Two examples which originally motivated the flexibility of the volume machinery were database applications, in which a very large database could be cast as a multi-disk-pack volume, and the CoPilot debugger, which requires its own separate logical volume (see Section 2.5), but must be usable on a single-disk machine.
While the underlying linear virtual memory is conventional and fairly straightforward, the space machinery superimposed by Pilot is somewhat novel in its design, and rather more powerful than one would expect given the simplicity of the Space interface. A space is capable of playing three fundamental roles:
Allocation Entity. To allocate a region of virtual memory, a client creates a space of appropriate size.
Mapping Entity. To associate information content and backing store with a region of virtual memory, a client maps a space to a region of some file.
Swapping Entity. The transfer of pages between primary memory and backing store is performed in units of spaces.
Any given space may play any or all of these roles.
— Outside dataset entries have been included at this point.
-- ==== Sys2Proof/Tests/Slice0.lean ====
section
/-!
SUPPORT. Tests: the examples of the manual, ill-formed terms that the check refuses, and for every statement a state and operands that
meet its hypotheses.
-/

namespace Sys2Proof.Tests

-- One theorem after another: each kernel evaluation takes a deep stack.
set_option Elab.async false
open Sys2Proof Sys2Proof.Machine

/-! ## Small states -/

/-- The loom at L0 with every tile good. -/
def atL0 : State := { State.reset with
  pwr := { Power.reset with st := .l0, target := .l0, reqTarget := 0, hostTarget := 0, gateLast := 0, chainPos := 1, tilesOk := BitVec.allOnes 256 } }
def atL1 : State := { atL0 with pwr := { atL0.pwr with st := .l1, target := .l1, reqTarget := 1 } }
def staged (st : LoomState) (x : Stage) : State := { atL0 with pwr := { atL0.pwr with st := st, stage := x } }
/-- Slot 0 holds the zero key with every right. -/
def keyed : State := { State.reset with
  gran := { Granary.reset with st := .openA }
  keys := putSlot Seal.reset 0 { key := 0, st := .active, rights := 63, h := 1024, c := 0 } }
def tagOf (f : SealFrame) : DWord := sealTag 0 f 1 0 0
def watching : State := { State.reset with wc := { WatchCores.reset with aonclk := true } }

/-- A version of two tiles with one page each, and a draft of tenant 3 that holds it. -/
def ver : Version :=
  { tag := 1, points := 0x1F, warp := false, row0 := 0, col0 := 0, rows := 1, cols := 2, banks := 0x3FF, engines := 1, passLc := 49
    npages := 1, windows := [], warpMask := 0, warpLat := [0, 0, 0, 0], pages := [(0, [0]), (1, [1])] }
def drf : Draft := { Draft.init with st := .resident, tenant := 3, resident := some ver }
def pslot : Slot :=
  { entry := 1, start := 10, draft := 5, run := .pass none 10, breached := false, degraded := false, poisoned := false
    damaged := false, halted := false }
def draftEntry : WEntry := { WEntry.init with start := 10, len := 60, kind := 1, id := 5 }
/-- A pass runs in tiles 0 and 1 in lc 20. -/
def running : State := { atL0 with
  clocks := { Clocks.reset with lc := 20 }
  loom := { Loom.reset with
    weave := { Weave.reset with slots := [pslot], active := [(1, draftEntry)], activeLc := 100, repDue := false }
    drafts := [(5, drf)]
    tiles := [(0, { Tile.init with run := .issuing, slot := some 1, pc := 3, flights := [{ ready := 20, eff := .s2 0 7 }] }),
      (1, { Tile.init with run := .issuing, slot := some 1, pc := 3 })] } }
def onTile0 (f : Tile → Tile) : State := putTile 0 (f (tileOf running 0)) running
/-- As `s`, tile 0 about to issue bundle `b`, and both tiles hold the version. -/
def bundled (b : Nat) (s : State) : State := { s with loom := { s.loom with
  store := mwrite s.loom.store 192 (toLe 64 b), tags := [(0, [(5, 1)]), (1, [(5, 1)])] } }
/-- The bits with these values at these places. -/
def spell (xs : List (Nat × Nat)) : Nat := xs.foldl (fun a e => a + e.2 * 2 ^ e.1) 0
def newLoad : Load :=
  { id := 5, tenant := 3, mode := .fresh, addr := 0x1000, asked := 0, buffer := [], header := [], taken := 0, crc := 0xFFFFFFFF
    version := none, walked := [] }
def job0 : Job :=
  { order := 9, tenant := 3, kind := .run, esc := false, draft := 5, passes := 1, ran := 0, tag := 0x77, subidx := 1, promise := 0
    binds := [], resAt := none, result := [], booked := [10], recordAt := 0, ending := none, cut := false, silent := false, ended := none
    poisoned := false, degraded := false, breached := false, ckpt := none }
Largely because of their multifunctional nature, it is often useful to nest spaces. A new space is always created as a subspace of some previously existing space, so that the set of all spaces forms a tree by containment, the root of which is a predefined space covering all of virtual memory.
Spaces function as allocation entities in two senses: when a space is created, by calling Space.Create, it is serving as the unit of allocation; if it is later broken into subspaces, it is serving as an allocation subpool within which smaller units are allocated and freed [19]. Such suballocation may be nested to several levels; at some level (typically fairly quickly) the page granularity of the space mechanism becomes too coarse, at which point finer grained allocation must be performed by higher level software.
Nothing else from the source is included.